Ensure you have installed InterNav and its dependencies, and have access to a multi-GPU environment.

2. Start Training System 2#

# training system2 separately
sbatch ./scripts/train/base_train/qwenvl_train/train_system2.sh 

Pretrained Model Configuration#

# Model configuration
llm=Qwen/Qwen2.5-VL-7B-Instruct

Dataset Configuration#

# Dataset configuration
vln_datasets=r2r_125cm_0_30,r2r_125cm_0_45,r2r_60cm_15_15,r2r_60cm_30_30,rxr_125cm_0_30,rxr_125cm_0_45,rxr_60cm_15_15,rxr_60cm_30_30


#Naming Convention: dataset_height_pitch1_pitch2

#- **125cm / 60cm**: Agent height  
#- **0_30**: Agent pitch starts at 0° elevation shift and shifts to 30° when output ⬇️  
#- **15_15**: Agent pitch starts at 15° elevation shift and keeps 15° when output ⬇️  

Training Hyperparameters#

# Training hyperparameters
lr=2e-5                    # Global learning rate
vision_tower_lr=5e-6       # Vision encoder learning rate (slower than LLM)
batch_size=2               # Per-GPU batch size
grad_accum_steps=1         # Gradient accumulation steps
                            # Virtual batch size = batch_size × grad_accum_steps × num_gpus
max_pixels=313600          # Maximum image pixels for processing
min_pixels=3136            # Minimum image pixels

Training Architecture Parameters#

# Model architecture tuning flags
tune_mm_vision=True    # Fine-tune multimodal vision encoder
tune_mm_mlp=True       # Fine-tune multimodal MLP adapter
tune_mm_llm=True       # Fine-tune language model components

# Data augmentation and temporal processing
data_augmentation=True  # Apply data augmentation
num_history=8           # Number of historical observations (frames)
sample_step=4           # Frame sampling rate (every 4th frame)
num_future_steps=4      # Number of future steps to predict

2. Start Joint Training of System 2 and System 1#

# training system1 based on system2
sbatch ./scripts/train/base_train/qwenvl_train/train_dual_system.sh 

Pretrained Model Configuration#

# Model configuration
system2_ckpt=checkpoints/InternVLA-N1-System2

Dataset Configuration#

# Dataset configuration
vln_datasets=r2r_125cm_0_30%30,r2r_60cm_15_15%30,rxr_125cm_0_30%30,rxr_60cm_15_15%30,scalevln_125cm_0_30%30,scalevln_60cm_30_30%30

# %30 means using 30% of the data from each dataset

Training Architecture Parameters#

# Freeze System 2 weights during joint training
tune_mm_vision=False
tune_mm_mlp=False
tune_mm_llm=False

# Planning and action configuration
predict_step_num=32      # Number of predicted waypoints
pixel_goal_only=True     # Turn and stop actions are not required at this stage

# System 1 backend selection
system1=${system1}       # Supported options: nextdit_async, nextdit, navdp_async

System 1: NavDP#

This tutorial provides a detailed guide for training the NavDP policy model within the InterNav framework.
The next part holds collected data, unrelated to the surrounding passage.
/-! ### Memory tiles -/

/-- A firing over memory tile q0 with a map of one region of 96 words at word 0, in a mode. -/
def tile (mode : Nat) (tol : Bool) (regs : NMap Lanes) (mem : Memory) (bad : List Nat) : State :=
  (fired (fcell 0 regs 0)).modMtile 0 0 fun m => { m with
    mapped := true, map := [96 + (if tol then 2 ^ 61 else 0) + mode * 2 ^ 62], mem := mem, poisoned := bad }
/-- Lane L of register 1 holds L, and register 2 a version. -/
def lanesOf (v : Nat) : NMap Lanes := [(1, (List.range 8).map (BitVec.ofNat 32)), (2, List.replicate 8 (BitVec.ofNat 32 v)),
  (3, (List.range 8).map fun L => BitVec.ofNat 32 (100 + L))]
theorem witness_TileWords : let m := (tile 0 true (lanesOf 0) [] [2]).mtile 0 0
    (∀ L < 8, m.regionOf L = some ⟨0, 0, true, 0, 96⟩) ∧ m.poisoned.contains 2 = true ∧ (tile 0 true (lanesOf 0) [] [2]).owner 0 = none := by
  decide +kernel
theorem witness_TileWords_fails : let m := (tile 1 false (lanesOf 0) [] []).mtile 0 0
    m.regionOf 96 = none ∧ m.regionOf 0 = some ⟨0, 1, false, 0, 96⟩ := by decide +kernel
theorem test_tld_tolerates : laneAfter (.tld 4 1 0 1 0) (tile 0 true (lanesOf 0) (writeVal [] 0 32 (7 + 8 * 2 ^ 64)) [2]) 4 =
    some [7, 0, 0, 0, 0, 0, 0, 0] := by decide +kernel
theorem test_tst : after (.tst 3 1 0 1 0) (tile 0 false (lanesOf 0) [] [2]) (fun t =>
    ((t.mtile 0 0).word 7, (t.mtile 0 0).poisoned)) = some (107, []) := by decide +kernel
theorem test_tld_outside : after (.tld 4 1 0 0 0) (tile 0 false [(1, List.replicate 8 90)] [] []) (fun t =>
    (t.core 0).events.map fun e => (e.cause, e.tval.toNat % 8)) = some [(6, 0)] := by decide +kernel
-- versioned words (R151, R154): the data of version 6 of index 0 lies in word 0, the tags in word 2
theorem witness_TileWords_versions : let m := (tile 1 false (lanesOf 6) [] []).mtile 0 0
    ∀ L < 8, m.regionOf L = some ⟨0, 1, false, 0, 96⟩ ∧ L < 96 / 3 ∧ m.slot 0 L 6 = (false, 0) := by decide +kernel
theorem test_tstv : after (.tstv 3 1 2 0 0) (tile 1 false (lanesOf 6) [] []) (fun t =>
    ((t.mtile 0 0).word 0, (t.mtile 0 0).word 2, (t.mtile 0 0).word 21)) = some (100, 0x00010006, 107) := by decide +kernel
theorem test_tldv_waits : after (.tldv 4 1 2 0 0) (tile 1 false (lanesOf 6) [] []) (fun t => (t.cell 0 0).firing.map Firing.waiting) =
    some (some true) := by decide +kernel
/-- Every index of the region's first eight holds version 6. -/
def filled : Memory := (List.range 8).foldl (fun m L => writeVal (writeVal m (12 * L) 4 (40 + L)) (12 * L + 8) 4 0x10006) []
theorem test_tldv : laneAfter (.tldv 4 1 2 0 0) (tile 1 false (lanesOf 6) filled []) 4 = some [40, 41, 42, 43, 44, 45, 46, 47] := by
  decide +kernel
theorem test_tldv_old : after (.tldv 4 1 2 0 0) (tile 1 false (lanesOf 4) filled []) (fun t => (t.core 0).events.map Event.cause) = some [8] := by
  decide +kernel
theorem test_trcl : after (.trcl 1 2 0 0 0) (tile 1 false (lanesOf 6) filled []) (fun t => ((t.mtile 0 0).word 2, t.later)) =
    some (0, []) ∧ after (.trcl 1 2 0 1 0) (tile 1 false (lanesOf 4) filled []) (fun t => ((t.mtile 0 0).word 2, t.later, (t.mtile 0 0).rmiss)) =
    some (0x10006, [.miss 0 0], 0) := by decide +kernel
/-- A load of versions that waits, and may be evaluated again. -/
def waiting_ (mem : Memory) : State := (tile 1 false (lanesOf 6) mem []).modCell 0 0 fun c => { c with
  store := [(0, encode (.tldv 4 1 2 0 0))], firing := some { firing (lanesOf 6) with waiting := true } }
theorem witness_TileWords_resume : decodeOperation (mapGet 0 ((waiting_ filled).cell 0 0).store 0) = .ok (.tldv 4 1 2 0 0) := by rfl
theorem test_versionedWaitResume : laneAfter .versionedWaitResume (waiting_ filled) 4 = some [40, 41, 42, 43, 44, 45, 46, 47] := by decide +kernel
It covers the training workflow, configuration and parameters, command-line usage, and troubleshooting.

Overview of the Training Process#

The NavDP training process in InterNav includes the following steps:

  1. Model Initialization: Load NavDP configuration and initialize model structure and parameters.

  2. Dataset Loading: Configure dataset paths and preprocessing, build the DataLoader.
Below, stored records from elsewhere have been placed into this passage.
-- ==== Sys2Proof/Machine/Line.lean ====
section
/-! DEFINITION. The LHDR, PADHDR and OP families: the line header, the pad header, the opcode loop and the end of a line
(R192 to R204). An instruction begins with `cur` at its own first byte and moves past it. -/

namespace Sys2Proof.Machine

open Sys2Proof

/-! ### The end of a line and the opcode loop -/

/-- The row_len comparison of R204: true when a line with a PADHDR did not use the bytes it declared. -/
def rowMismatch (s : State) : Bool :=
  match s.padRow with
  | none => false
  | some r => decide (rowUsed s.cfg.rowLenMode (s.cur - s.lstart) s.padLen ≠ r)

/-- `EndLine()` (R204), then `LINES_LEFT <- LINES_LEFT - 1` and the line loop's test (R190). -/
def endLine (s : State) : Flow Unit :=
  if s.produced ≠ s.leff then Flow.trap (.lineLen s.produced s.leff) s
  else
    let s1 := s.warnIf (rowMismatch s) .pad
    .ok () (linesLoop { s1 with linesLeft := s1.linesLeft - 1 })

/-- The test `while PRODUCED < L_eff` of R198: the next opcode, or the end of the line. -/
def opLoop (s : State) : Flow Unit := if s.produced < s.leff then .ok () { s with ctx := .op } else endLine s

/-- `PRODUCED <- PRODUCED + n`, after an opcode's puts, and back to the opcode loop. -/
def addProduced (n : Nat) (s : State) : Flow Unit := opLoop { s with produced := s.produced + n }

/-! ### The line header -/

/-- `DecodeLine` from the table-length test on: TLEN, the table load, PRODUCED <- 0 and the opcode loop (R192,
R196 to R198). Entries the line does not load hold no value (R36, R197). -/
def startOps (tlen : Nat) (s : State) : Flow Unit :=
  if 16 < tlen then Flow.trap (.tableLen tlen) s
  else
    (loadTable 0 tlen { s with tlen := tlen, tbl := [] }).bind fun _ s1 => opLoop { s1 with produced := 0 }

/-- LHDR: `DecodeLine` up to `ReadPad` or past it (R192, R193, R196, R197). With padding the PADHDR is the next
instruction, of the same step (`decodeStep`). -/
def execLhdr (present padp : Bool) (tlen : BitVec 7) (s : State) : Host.Outcome State Fault Refusal :=
  let s1 := { s with lstart := s.cur, padRow := none, padLen := 0, cur := s.cur + 1 }
  let s2 := s1.warnIf (!present) .lineFlag
  Flow.outcome
    (if padp then .ok () { s2 with hdrTlen := tlen.toNat, ctx := .padhdr } else startOps tlen.toNat s2)

/-- The filler loop of `ReadPad`: W_PAD for each filler byte that is not 0xFF (R194). -/
def readFiller : Nat → State → Flow Unit
  | 0, s => .ok () s
  | n + 1, s => (nextByte s).bind fun x s1 => readFiller n (s1.warnIf (decide (x ≠ 0xFF)) .pad)

/-- PADHDR: `ReadPad()`, then the rest of `DecodeLine` with the header's table length (R192, R194). -/
def execPadhdr (padLen : BitVec 2) (rowLen : BitVec 14) (s : State) : Host.Outcome State Fault Refusal :=
  let s1 := { s with padRow := some rowLen.toNat, padLen := padLen.toNat, cur := s.cur + 2 }
  Flow.outcome ((readFiller padLen.toNat s1).bind fun _ s2 => startOps s2.hdrTlen s2)

/-! ### The opcodes -/

/-- The opcode byte itself consumed. -/
def State.pastOpcode (s : State) : State := s.setCur (s.cur + 1)

/-- RAW (R199). -/
def execRaw (fld : BitVec 6) (s : State) : Host.Outcome State Fault Refusal :=
  Flow.outcome ((putLiterals (rawCount fld) s.pastOpcode).bind fun _ s1 => addProduced (rawCount fld) s1)

/-- TBL (R200). -/
def execTbl (fld : BitVec 6) (s : State) : Host.Outcome State Fault Refusal :=
  let n := tblCount s.cfg fld
  Flow.outcome ((putLookups n s.pastOpcode).bind fun _ s1 => addProduced (2 * n) s1)

/-- The shared form of REP and LREP: the value byte, n puts of it, PRODUCED (R202, R203). -/
def repeatByte (n : Nat) (s : State) : Flow Unit :=
  (nextByte s).bind fun v s1 => (putCopies n v s1).bind fun _ s2 => addProduced n s2

/-- REP (R202). -/
def execRep (fld : BitVec 6) (s : State) : Host.Outcome State Fault Refusal :=
  Flow.outcome (repeatByte (repCount fld) s.pastOpcode)

/-- LREP (R203). -/
def execLrep (fld : BitVec 6) (s : State) : Host.Outcome State Fault Refusal :=
  Flow.outcome (repeatByte (lrepCount fld) s.pastOpcode)

end Sys2Proof.Machine
end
  3. Training Parameter Setup: Set batch size, learning rate, optimizer, and other hyperparameters.

  4. Distributed Training Environment Initialization: Multi-GPU training is supported out of the box.

  5. Training Execution: Start the main training loop, with automatic checkpointing and logging.

Quick Start#

1. Environment Preparation#

Ensure you have installed InterNav and its dependencies, and have access to a multi-GPU environment.

2. Configuration Check#

The NavDP training configuration file is located at:

InternNav/scripts/train/configs/navdp.py

You can modify parameters such as batch_size, epochs, and dataset path as needed.

3. Start Training#

Use the provided shell script for one-click startup:

cd InternNav/scripts/train
bash start_train.sh --name <experiment_name> --model navdp
  • <experiment_name>: Custom name for this experiment (e.g., 20250723_navdp_train_debug).

This script will automatically allocate 8 GPUs and use torchrun to launch distributed training.

Core Command in the Script#
torchrun \
    --nproc_per_node=8 \
    --master_port=29500 \
    --nnodes=1 \
    --node_rank=0 \
    --master_addr=localhost \
    --master_port=12345 \
    scripts/train/train.py \
    --name "$NAME" \
    --model-name "$MODEL"

Training Parameters and Configuration#

The main training parameters for NavDP are set in scripts/train/configs/navdp.py. Common parameters include:

Parameter Description Example
epochs Number of training epochs 1000
batch_size Batch size per GPU 16
lr Learning rate 1e-4
num_workers DataLoader workers 8
dataset_navdp Dataset json path data/datasets/navdp_dataset.json
image_size Input image size 224
memory_size Number of history frames 8
predict_size Prediction steps 24
temporal_depth Transformer layers 16
token_dim Feature dimension 384
dropout Dropout probability 0.1
finetune Whether to finetune backbone False

For more parameters, see the comments in the configuration file.

Logging and Model Saving#

  • Logs, tensorboard files, and checkpoints are saved by default under data/checkpoints/<experiment_name>/.

  • Tensorboard is supported for visualizing the training process.

Troubleshooting#

  • Multi-GPU training error: Check that CUDA_VISIBLE_DEVICES matches the actual number of GPUs.

  • Dataset path error: Ensure the json file at dataset_navdp exists and is correctly formatted.

  • Out of memory: Try reducing batch_size or image_size.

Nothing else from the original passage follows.